Das „Grandhotel Cosmopolis“ verbindet Kunst, Hotel und Flüchtlingsheim zu einer Mixtur, die sich „soziale Plastik“ nennt. Genauer heißt das: In einem Teil des Gebäudes wohnen Asylbewerber:innen. Mitten in Augsburg. In einem anderen Teil entsteht ein normales Hotel. Die Hotelzimmer werden jedes ganz individuell von Künstler:innen gestaltet. Außerdem entstehen in dem riesigen Gebäude Ateliers, Studios und Probenräume für Konzerte, Lesungen, Ausstellungen. Und im Keller wird eine Küche gebaut, die täglich Mahlzeiten aus aller Welt kocht.
So stoßen fremde Welten aufeinander. Die Augsburger, die durch ihr Domviertel streifen, können das merkwürdige Gemisch von Künstlern und Flüchtlingen bei Kaffee und Kuchen oder Eintopf gefahrlos erkunden. Die Künstler haben einen Ort und machen Programm. Der Hotelbetrieb soll einmal die Unkosten decken.

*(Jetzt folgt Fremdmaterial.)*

-- ==== Sys2Proof/Machine/Mem.lean ====
section
/-!
DEFINITION. Mem: byte memories in one canonical form, and the sets of full words. Addresses rise strictly and no entry
holds zero, which is what an unlisted byte reads as.
-/
namespace Sys2Proof.Machine

/-- The byte at an address; an unlisted byte is zero (R361, R388; assumption 2). -/
def Memory.get (m : Memory) (a : Nat) : Byte := FMap.getD m a 0

/-- The memory with `v` at `a`. -/
def Memory.put (m : Memory) (a : Nat) (v : Byte) : Memory := if v = 0 then FMap.del m a else FMap.put m a v

/-- The `n` bytes from `a`, lowest address first. -/
def Memory.bytes (m : Memory) (a : Nat) : Nat → List Byte
  | 0 => []
  | n + 1 => Memory.get m a :: Memory.bytes m (a + 1) n

/-- The memory with a list of bytes stored from `a`. -/
def Memory.store (m : Memory) (a : Nat) : List Byte → Memory
  | [] => m
  | b :: r => Memory.store (Memory.put m a b) (a + 1) r

/-- The little-endian number held in `n` bytes from `a` (R2). -/
def Memory.num (m : Memory) (a n : Nat) : Nat := leValue (Memory.bytes m a n)

/-- The aligned 64-bit word of device memory at `a`. -/
def Memory.word (m : Memory) (a : Nat) : Nat := Memory.num m a 8

/-- The memory with `n` little-endian bytes of a number stored from `a` (R2). -/
def Memory.setNum (m : Memory) (a n v : Nat) : Memory := Memory.store m a (leBytes n v)

/-- The canonical form: addresses strictly rising, no byte zero. -/
def Memory.wf (m : Memory) : Bool := FMap.sorted m && m.all fun c => c.2 != 0

/-! ## Sets of numbers, strictly rising -/

/-- Whether a number is in the set. -/
def inSet (l : List Nat) (k : Nat) : Bool :=
  match l with
  | [] => false
  | a :: r => if a = k then true else inSet r k

/-- The set with a number. -/
def addSet (l : List Nat) (k : Nat) : List Nat :=
  match l with
  | [] => [k]
  | a :: r => if k < a then k :: a :: r else if k = a then a :: r else a :: addSet r k

/-- The set without a number. -/
def delSet (l : List Nat) (k : Nat) : List Nat :=
  match l with
  | [] => []
  | a :: r => if a = k then r else if k < a then a :: r else a :: delSet r k

/-- The set with or without a number. -/
def putSet (l : List Nat) (k : Nat) (b : Bool) : List Nat := if b then addSet l k else delSet l k

/-- Strictly rising: the canonical form of a set. -/
def risingSet : List Nat → Bool
  | [] => true
  | [_] => true
  | a :: b :: r => decide (a < b) && risingSet (b :: r)

end Sys2Proof.Machine
end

Die Flüchtlinge helfen in der Küche oder betreuen den Kräutergarten. So viel Integration wie möglich. Das Gegenteil von Baracken am Stadtrand.

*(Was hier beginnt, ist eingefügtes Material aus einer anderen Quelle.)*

-- ==== Sys2Proof/Decode.lean ====
section
/-!
DEFINITION. Decode: bundle headers, slot words and packets, read from the encoding tables of the spec (Tables 01-12,
01-14, 04-6, 04-7 and 05-1 to 05-9), and the encoder written from the same tables. Decoding is total and refuses by
name.
-/
namespace Sys2Proof

/-- Why a slot word is not an instruction (Table 05-10). -/
inductive DecErr where
  | illOp
  | illOperand
deriving DecidableEq, Repr

/-- The slots of a bundle in the order of R94. -/
inductive SlotPos where
  | s | v0 | v1 | m | c0 | c1 | l
deriving DecidableEq, Repr

/-- The slot code of `%fcause`.SLOT (Table 04-4). -/
def SlotPos.code (p : SlotPos) : Nat := p.ctorIdx

/-- The fields of a slot word (Table 04-7) and the extension word, if the bundle has one. -/
structure Raw where
  pred : BitVec 4
  op : BitVec 8
  d : BitVec 6
  a : BitVec 6
  b : BitVec 6
  c : BitVec 6
  imm : BitVec 12
  xw : Option (BitVec 32)
deriving DecidableEq, Repr

/-- The fields of a 48-bit slot word. -/
def Raw.ofWord (w : BitVec 48) (xw : Option (BitVec 32)) : Raw :=
  { pred := w.extractLsb' 44 4, op := w.extractLsb' 36 8, d := w.extractLsb' 30 6, a := w.extractLsb' 24 6,
    b := w.extractLsb' 18 6, c := w.extractLsb' 12 6, imm := w.extractLsb' 0 12, xw := xw }

/-- The 48-bit slot word of the fields. -/
def Raw.word (r : Raw) : BitVec 48 := r.pred ++ r.op ++ r.d ++ r.a ++ r.b ++ r.c ++ r.imm

/-! ## Fields -/

/-- PRED (R96). Code 0b0000 is `always`. -/
def Pred.of4 (x : BitVec 4) : Pred :=
  if x = 0 then .always
  else if x.getLsbD 3 then .onSet (x.extractLsb' 0 3) else .onClear (x.extractLsb' 0 3)
/-- The code of a predicate. -/
def Pred.to4 : Pred → BitVec 4
  | .always => 0
  | .onSet n => 1#1 ++ n
  | .onClear n => 0#1 ++ n
/-- Field D (R85). -/
def Dst.of6 (x : BitVec 6) : Dst := ⟨x.getLsbD 5, x.extractLsb' 0 5⟩
/-- The bits of field D. -/
def Dst.to6 (d : Dst) : BitVec 6 := BitVec.ofBool d.latchOnly ++ d.n
/-- A source field (R97): 0 to 31 a register, 32 to 47 a latch, 48 to 63 no operand. -/
def Src.of6 (x : BitVec 6) : Option Src :=
  if !x.getLsbD 5 then some (.reg (x.extractLsb' 0 5))
  else if !x.getLsbD 4 then some (.latch (x.extractLsb' 0 4))
  else none
/-- The bits of a source field. -/
def Src.to6 : Src → BitVec 6
  | .reg n => 0#1 ++ n
  | .latch n => 2#2 ++ n
/-- TY (Table 05-2). -/
def Ty.of4 (x : BitVec 4) : Ty := Wf.tyOf x
/-- The code of a type. -/
def Ty.to4 (t : Ty) : BitVec 4 := BitVec.ofNat 4 t.ctorIdx
/-- RM (Table 03-8); 0b101 to 0b111 are no mode (R57). -/
def Rm.of3 (x : BitVec 3) : Option Rm :=
  match x.toNat with
  | 0 => some .rne | 1 => some .rz | 2 => some .ru | 3 => some .rd | 4 => some .sr | _ => none
/-- The code of a rounding mode. -/
def Rm.to3 (r : Rm) : BitVec 3 := BitVec.ofNat 3 r.ctorIdx
/-- FORM (Table 05-3). -/
def Form.of3 (x : BitVec 3) : Option Form :=
  match x.toNat with
  | 0 => some .plain | 1 => some .wait | 2 => some .take | 3 => some .fill | 4 => some .force | _ => none
/-- The code of a form. -/
def Form.to3 (f : Form) : BitVec 3 := BitVec.ofNat 3 f.ctorIdx
/-- SIZE (Table 05-3). -/
def Size.of2 (x : BitVec 2) : Size :=
  match x.toNat with
  | 0 => .b | 1 => .h | 2 => .w | _ => .d
/-- The code of a size. -/
def Size.to2 (z : Size) : BitVec 2 := BitVec.ofNat 2 z.ctorIdx
/-- The control registers by number (Table 04-3). -/
def CReg.all : List CReg :=
  [.clock, .due, .flags, .seqlen, .fcause, .faddr, .fbundle, .taskid, .rseed, .mstat, .lc, .stage, .tvec, .place, .crew,
    .alarm, .watch, .tstate, .spill, .fdata]
/-- A control-register number; 0x14 to 0x3F are none (R88). -/
def CReg.of6 (x : BitVec 6) : Option CReg := CReg.all[x.toNat]?
/-- The number of a control register. -/
def CReg.to6 (c : CReg) : BitVec 6 := BitVec.ofNat 6 c.ctorIdx
/-- The immediate of R131: IMM sign-extended, or XW × 4,096 + IMM read in 44 bits. -/
def Raw.imm44 (r : Raw) : BitVec 44 :=
  match r.xw with
  | none => r.imm.signExtend 44
  | some x => x ++ r.imm
/-- No extension word stands where the layout has no immediate (R98). -/
def Raw.noX (r : Raw) : Bool := r.xw.isNone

Soziale Plastik – diese Idee von Joseph Beuys ist das Herzstück der Gruppe, die Idee, hinter der sich alle versammeln können, denn sie lässt Spielraum für sehr Vieles. Der berühmte Satz von Beuys »Jeder Mensch ist ein Künstler« meint erst Mal, dass jeder Mensch, egal ob Arzt, Müllmann oder Ingenieur eine kreative Energie hat, die ihn dazu befähigt auf die Gesellschaft, in der er lebt und arbeitet, „plastizierend“ einzuwirken. Das ist ein erweiterter Kunstbegriff, der nicht nur Kunstwerke in Museen und Galerien als Kunst begreift, sondern die Gesellschaft als Gegenstand kreativer Energie. Als Gegenstand der Gestaltung.
Die Kunst spielt eine große Rolle, nicht nur beim Konzept der sozialen Plastik. Die zwölf Hotelzimmer für normale Hotelgäste sind alle unterschiedlich gestaltet. Manche bunt, manche minimalistisch. Zum Beispiel das Zimmer von Peter Weismann, das thematisch am dichtesten am Projekt dran ist. Da steht natürlich ein Bett, ein Tisch und Stühle – das waren die Vorgaben. Aber dann sieht man einen Mann, der durch dieWand geht: Der Mann ist aus Gips, ein Bein ist schon draußen, auch ein Arm, man schaut auf den Rücken im Halbrelief. Man schaut auf die Falten der Jacke, auf einen halben Hut, kein Gesicht. Der Mann ist grau-weiß in der Farbe der Wand gestrichen. Er befindet sich zwischen Innen und Außen, im Übergang, die Wand ist die Grenze. Peter Weismann sagte dazu, das sei für ihn das Bild für das Grandhotel Cosmopolis. Alle überschreiten Grenzen. Dazu braucht es Mut und eine gewisse Entschlossenheit, denn auf der andern Seite der Wand ist ja unbekanntes Terrain.
Das Stück wurde mit dem Robert-Geisendörfer-Preis 2015 ausgezeichnet.